Records for processing =>
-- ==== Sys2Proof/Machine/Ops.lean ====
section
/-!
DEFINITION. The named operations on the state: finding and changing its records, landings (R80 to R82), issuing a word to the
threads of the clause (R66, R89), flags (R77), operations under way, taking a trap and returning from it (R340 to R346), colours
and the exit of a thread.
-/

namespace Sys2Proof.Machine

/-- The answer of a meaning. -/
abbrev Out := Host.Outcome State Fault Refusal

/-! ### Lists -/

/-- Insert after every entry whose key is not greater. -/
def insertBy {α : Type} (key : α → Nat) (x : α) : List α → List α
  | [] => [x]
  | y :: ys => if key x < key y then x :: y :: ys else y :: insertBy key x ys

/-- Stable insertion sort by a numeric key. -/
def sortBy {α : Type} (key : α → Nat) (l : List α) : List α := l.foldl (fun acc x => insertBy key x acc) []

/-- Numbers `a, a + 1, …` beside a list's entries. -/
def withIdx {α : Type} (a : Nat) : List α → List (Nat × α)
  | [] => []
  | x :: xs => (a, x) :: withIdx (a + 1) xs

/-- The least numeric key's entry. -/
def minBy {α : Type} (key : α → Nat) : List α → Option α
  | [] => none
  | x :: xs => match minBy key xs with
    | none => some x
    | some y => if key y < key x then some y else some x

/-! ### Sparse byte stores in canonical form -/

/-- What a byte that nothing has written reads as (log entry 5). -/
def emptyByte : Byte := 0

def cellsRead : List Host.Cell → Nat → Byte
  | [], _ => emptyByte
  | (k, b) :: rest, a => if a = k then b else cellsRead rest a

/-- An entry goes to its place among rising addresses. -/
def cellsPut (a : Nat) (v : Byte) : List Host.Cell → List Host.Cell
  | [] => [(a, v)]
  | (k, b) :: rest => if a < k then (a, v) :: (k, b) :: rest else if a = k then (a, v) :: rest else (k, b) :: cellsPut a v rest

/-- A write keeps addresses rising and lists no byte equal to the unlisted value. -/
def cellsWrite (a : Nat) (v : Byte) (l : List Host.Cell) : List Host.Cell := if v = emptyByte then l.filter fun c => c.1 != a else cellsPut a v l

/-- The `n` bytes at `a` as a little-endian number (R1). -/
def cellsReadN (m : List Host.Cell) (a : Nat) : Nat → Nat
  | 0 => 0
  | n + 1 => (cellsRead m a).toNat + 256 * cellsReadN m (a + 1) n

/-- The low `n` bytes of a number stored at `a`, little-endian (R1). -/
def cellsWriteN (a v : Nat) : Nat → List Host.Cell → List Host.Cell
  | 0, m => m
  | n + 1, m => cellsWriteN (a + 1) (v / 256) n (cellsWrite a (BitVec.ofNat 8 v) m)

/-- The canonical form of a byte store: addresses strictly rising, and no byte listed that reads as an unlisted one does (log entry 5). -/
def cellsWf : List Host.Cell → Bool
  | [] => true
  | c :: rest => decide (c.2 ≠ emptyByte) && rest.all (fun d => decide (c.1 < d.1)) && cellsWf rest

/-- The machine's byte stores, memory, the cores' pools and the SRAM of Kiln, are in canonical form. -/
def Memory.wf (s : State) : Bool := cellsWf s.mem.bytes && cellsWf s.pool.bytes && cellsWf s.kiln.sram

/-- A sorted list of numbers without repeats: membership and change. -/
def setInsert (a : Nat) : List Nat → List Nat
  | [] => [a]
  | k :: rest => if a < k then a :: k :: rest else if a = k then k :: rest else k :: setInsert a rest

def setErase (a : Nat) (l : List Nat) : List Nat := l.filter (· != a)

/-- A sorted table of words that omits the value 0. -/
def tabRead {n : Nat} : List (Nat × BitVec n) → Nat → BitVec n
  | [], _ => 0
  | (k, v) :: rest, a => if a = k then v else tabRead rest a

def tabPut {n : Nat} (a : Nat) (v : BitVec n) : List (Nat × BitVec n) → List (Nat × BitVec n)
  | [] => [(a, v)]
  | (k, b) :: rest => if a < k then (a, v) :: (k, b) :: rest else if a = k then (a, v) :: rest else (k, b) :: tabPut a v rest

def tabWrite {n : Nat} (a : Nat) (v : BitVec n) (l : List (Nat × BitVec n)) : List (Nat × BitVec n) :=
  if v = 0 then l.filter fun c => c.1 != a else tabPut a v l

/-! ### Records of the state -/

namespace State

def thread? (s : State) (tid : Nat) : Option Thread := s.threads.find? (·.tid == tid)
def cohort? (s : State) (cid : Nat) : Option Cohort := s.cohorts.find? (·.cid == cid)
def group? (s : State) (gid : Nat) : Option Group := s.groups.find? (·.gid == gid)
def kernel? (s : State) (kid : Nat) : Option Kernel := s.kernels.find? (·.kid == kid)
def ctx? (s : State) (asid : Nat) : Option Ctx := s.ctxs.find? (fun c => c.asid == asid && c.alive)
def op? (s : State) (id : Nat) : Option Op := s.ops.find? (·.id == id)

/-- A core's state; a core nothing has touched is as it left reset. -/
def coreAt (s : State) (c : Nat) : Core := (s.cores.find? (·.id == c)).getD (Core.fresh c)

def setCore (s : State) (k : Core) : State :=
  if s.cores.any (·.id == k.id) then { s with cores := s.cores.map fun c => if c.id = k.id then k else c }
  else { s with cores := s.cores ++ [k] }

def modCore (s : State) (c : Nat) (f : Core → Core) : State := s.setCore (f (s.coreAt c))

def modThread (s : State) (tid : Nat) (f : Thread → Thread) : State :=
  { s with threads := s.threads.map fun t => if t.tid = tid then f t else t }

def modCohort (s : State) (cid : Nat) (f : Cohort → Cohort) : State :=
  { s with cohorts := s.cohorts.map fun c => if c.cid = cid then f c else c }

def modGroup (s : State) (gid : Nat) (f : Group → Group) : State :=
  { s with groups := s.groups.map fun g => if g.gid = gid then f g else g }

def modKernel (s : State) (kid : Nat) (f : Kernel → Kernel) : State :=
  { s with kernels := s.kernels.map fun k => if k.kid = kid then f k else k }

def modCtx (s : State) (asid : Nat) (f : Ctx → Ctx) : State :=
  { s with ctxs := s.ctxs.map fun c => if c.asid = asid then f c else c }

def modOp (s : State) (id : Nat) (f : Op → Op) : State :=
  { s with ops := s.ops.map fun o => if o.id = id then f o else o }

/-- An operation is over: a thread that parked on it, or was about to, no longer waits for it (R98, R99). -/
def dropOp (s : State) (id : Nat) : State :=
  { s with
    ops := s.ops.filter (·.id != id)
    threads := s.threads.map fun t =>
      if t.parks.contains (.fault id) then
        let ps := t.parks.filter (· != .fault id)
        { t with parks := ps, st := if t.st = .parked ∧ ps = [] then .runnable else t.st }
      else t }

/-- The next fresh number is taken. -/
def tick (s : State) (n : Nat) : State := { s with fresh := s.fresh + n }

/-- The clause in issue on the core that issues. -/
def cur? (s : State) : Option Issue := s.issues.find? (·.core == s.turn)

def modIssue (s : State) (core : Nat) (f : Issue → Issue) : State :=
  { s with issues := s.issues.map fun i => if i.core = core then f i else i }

Exercise aim =>
Everything in the listing above should be duplicated exactly.

Answer below =>
-- ==== Sys2Proof/Machine/Ops.lean ====
section
/-!
DEFINITION. The named operations on the state: finding and changing its records, landings (R80 to R82), issuing a word to the
threads of the clause (R66, R89), flags (R77), operations under way, taking a trap and returning from it (R340 to R346), colours
and the exit of a thread.
-/

namespace Sys2Proof.Machine

/-- The answer of a meaning. -/
abbrev Out := Host.Outcome State Fault Refusal

/-! ### Lists -/

/-- Insert after every entry whose key is not greater. -/
def insertBy {α : Type} (key : α → Nat) (x : α) : List α → List α
  | [] => [x]
  | y :: ys => if key x < key y then x :: y :: ys else y :: insertBy key x ys

/-- Stable insertion sort by a numeric key. -/
def sortBy {α : Type} (key : α → Nat) (l : List α) : List α := l.foldl (fun acc x => insertBy key x acc) []

/-- Numbers `a, a + 1, …` beside a list's entries. -/
def withIdx {α : Type} (a : Nat) : List α → List (Nat × α)
  | [] => []
  | x :: xs => (a, x) :: withIdx (a + 1) xs

/-- The least numeric key's entry. -/
def minBy {α : Type} (key : α → Nat) : List α → Option α
  | [] => none
  | x :: xs => match minBy key xs with
    | none => some x
    | some y => if key y < key x then some y else some x

/-! ### Sparse byte stores in canonical form -/

/-- What a byte that nothing has written reads as (log entry 5). -/
def emptyByte : Byte := 0

def cellsRead : List Host.Cell → Nat → Byte
  | [], _ => emptyByte
  | (k, b) :: rest, a => if a = k then b else cellsRead rest a

/-- An entry goes to its place among rising addresses. -/
def cellsPut (a : Nat) (v : Byte) : List Host.Cell → List Host.Cell
  | [] => [(a, v)]
  | (k, b) :: rest => if a < k then (a, v) :: (k, b) :: rest else if a = k then (a, v) :: rest else (k, b) :: cellsPut a v rest

/-- A write keeps addresses rising and lists no byte equal to the unlisted value. -/
def cellsWrite (a : Nat) (v : Byte) (l : List Host.Cell) : List Host.Cell := if v = emptyByte then l.filter fun c => c.1 != a else cellsPut a v l

/-- The `n` bytes at `a` as a little-endian number (R1). -/
def cellsReadN (m : List Host.Cell) (a : Nat) : Nat → Nat
  | 0 => 0
  | n + 1 => (cellsRead m a).toNat + 256 * cellsReadN m (a + 1) n

/-- The low `n` bytes of a number stored at `a`, little-endian (R1). -/
def cellsWriteN (a v : Nat) : Nat → List Host.Cell → List Host.Cell
  | 0, m => m
  | n + 1, m => cellsWriteN (a + 1) (v / 256) n (cellsWrite a (BitVec.ofNat 8 v) m)

/-- The canonical form of a byte store: addresses strictly rising, and no byte listed that reads as an unlisted one does (log entry 5). -/
def cellsWf : List Host.Cell → Bool
  | [] => true
  | c :: rest => decide (c.2 ≠ emptyByte) && rest.all (fun d => decide (c.1 < d.1)) && cellsWf rest

/-- The machine's byte stores, memory, the cores' pools and the SRAM of Kiln, are in canonical form. -/
def Memory.wf (s : State) : Bool := cellsWf s.mem.bytes && cellsWf s.pool.bytes && cellsWf s.kiln.sram

/-- A sorted list of numbers without repeats: membership and change. -/
def setInsert (a : Nat) : List Nat → List Nat
  | [] => [a]
  | k :: rest => if a < k then a :: k :: rest else if a = k then k :: rest else k :: setInsert a rest

def setErase (a : Nat) (l : List Nat) : List Nat := l.filter (· != a)

/-- A sorted table of words that omits the value 0. -/
def tabRead {n : Nat} : List (Nat × BitVec n) → Nat → BitVec n
  | [], _ => 0
  | (k, v) :: rest, a => if a = k then v else tabRead rest a

def tabPut {n : Nat} (a : Nat) (v : BitVec n) : List (Nat × BitVec n) → List (Nat × BitVec n)
  | [] => [(a, v)]
  | (k, b) :: rest => if a < k then (a, v) :: (k, b) :: rest else if a = k then (a, v) :: rest else (k, b) :: tabPut a v rest

def tabWrite {n : Nat} (a : Nat) (v : BitVec n) (l : List (Nat × BitVec n)) : List (Nat × BitVec n) :=
  if v = 0 then l.filter fun c => c.1 != a else tabPut a v l

/-! ### Records of the state -/

namespace State

def thread? (s : State) (tid : Nat) : Option Thread := s.threads.find? (·.tid == tid)
def cohort? (s : State) (cid : Nat) : Option Cohort := s.cohorts.find? (·.cid == cid)
def group? (s : State) (gid : Nat) : Option Group := s.groups.find? (·.gid == gid)
def kernel? (s : State) (kid : Nat) : Option Kernel := s.kernels.find? (·.kid == kid)
def ctx? (s : State) (asid : Nat) : Option Ctx := s.ctxs.find? (fun c => c.asid == asid && c.alive)
def op? (s : State) (id : Nat) : Option Op := s.ops.find? (·.id == id)

/-- A core's state; a core nothing has touched is as it left reset. -/
def coreAt (s : State) (c : Nat) : Core := (s.cores.find? (·.id == c)).getD (Core.fresh c)

def setCore (s : State) (k : Core) : State :=
  if s.cores.any (·.id == k.id) then { s with cores := s.cores.map fun c => if c.id = k.id then k else c }
  else { s with cores := s.cores ++ [k] }

def modCore (s : State) (c : Nat) (f : Core → Core) : State := s.setCore (f (s.coreAt c))

def modThread (s : State) (tid : Nat) (f : Thread → Thread) : State :=
  { s with threads := s.threads.map fun t => if t.tid = tid then f t else t }

def modCohort (s : State) (cid : Nat) (f : Cohort → Cohort) : State :=
  { s with cohorts := s.cohorts.map fun c => if c.cid = cid then f c else c }

def modGroup (s : State) (gid : Nat) (f : Group → Group) : State :=
  { s with groups := s.groups.map fun g => if g.gid = gid then f g else g }

def modKernel (s : State) (kid : Nat) (f : Kernel → Kernel) : State :=
  { s with kernels := s.kernels.map fun k => if k.kid = kid then f k else k }

def modCtx (s : State) (asid : Nat) (f : Ctx → Ctx) : State :=
  { s with ctxs := s.ctxs.map fun c => if c.asid = asid then f c else c }

def modOp (s : State) (id : Nat) (f : Op → Op) : State :=
  { s with ops := s.ops.map fun o => if o.id = id then f o else o }

/-- An operation is over: a thread that parked on it, or was about to, no longer waits for it (R98, R99). -/
def dropOp (s : State) (id : Nat) : State :=
  { s with
    ops := s.ops.filter (·.id != id)
    threads := s.threads.map fun t =>
      if t.parks.contains (.fault id) then
        let ps := t.parks.filter (· != .fault id)
        { t with parks := ps, st := if t.st = .parked ∧ ps = [] then .runnable else t.st }
      else t }

/-- The next fresh number is taken. -/
def tick (s : State) (n : Nat) : State := { s with fresh := s.fresh + n }

/-- The clause in issue on the core that issues. -/
def cur? (s : State) : Option Issue := s.issues.find? (·.core == s.turn)

def modIssue (s : State) (core : Nat) (f : Issue → Issue) : State :=
  { s with issues := s.issues.map fun i => if i.core = core then f i else i }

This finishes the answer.